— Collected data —
-- ==== Sys2Proof/Syntax.lean ====
section
/-! DEFINITION. The commands of BIN2-CORE (spec/30_encoding.md rule R55) and the host's primitive accesses
(spec/20_memory.md rule R34), which are the only events that act on the block. -/

namespace Sys2Proof

/-- The four commands, one constructor per row of spec/opcode_table.json, in the order of their operation codes.
A command carries no operand field: every operand is implicit (rule R54). -/
inductive Instr where
  /-- `DERIVE`: key derivation from `N` (rule R78). -/
  | derive
  /-- `DECRYPT`: header test, rotator and XOR engine, decrypt direction (rule R86). -/
  | decrypt
  /-- `DETECT`: the header detector (rule R96). -/
  | detect
  /-- `ENCRYPT`: header test, XOR engine and rotator, encrypt direction (rule R106). -/
  | encrypt
  deriving DecidableEq, Repr

/-- The eight entries of the register map (rule R27). `cmd` is a write-only port and no storage (rule R20). -/
inductive Register where
  | cmd
  | status
  | len
  | n
  | k0
  | k1
  | k2
  | k3
  deriving DecidableEq, Repr

/-- The two address spaces of the block, and there are no others (rule R33). -/
inductive Space where
  | register
  | buffer
  deriving DecidableEq, Repr

/-- One primitive access of the host (rule R34). The first four are the ones the spec gives a meaning: 32-bit
register accesses and 8-bit buffer accesses. `otherWidth` is an access, read or write, of any other width, which
has no defined effect (rule R28, spec/93_implementation_defined.md U7). -/
inductive HostAccess where
  | regRead (off : Nat)
  | regWrite (off : Nat) (v : Word)
  | bufRead (a : Nat)
  | bufWrite (a : Nat) (v : Byte)
  | otherWidth (space : Space) (off : Nat) (width : Nat)
  deriving DecidableEq, Repr

/-- What one read gave the host: the `=>` column of the spec's host programs (rule R61). -/
inductive HostRead where
  | register (off : Nat) (v : Word)
  | byte (a : Nat) (v : Byte)
  deriving DecidableEq, Repr

end Sys2Proof
end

— Problem statement —
The answer must consist solely of the lines from the first line of the data to the line holding "namespace Sys2Proof", each given again exactly.

— Completed exercise —
-- ==== Sys2Proof/Syntax.lean ====
section
/-! DEFINITION. The commands of BIN2-CORE (spec/30_encoding.md rule R55) and the host's primitive accesses
(spec/20_memory.md rule R34), which are the only events that act on the block. -/

namespace Sys2Proof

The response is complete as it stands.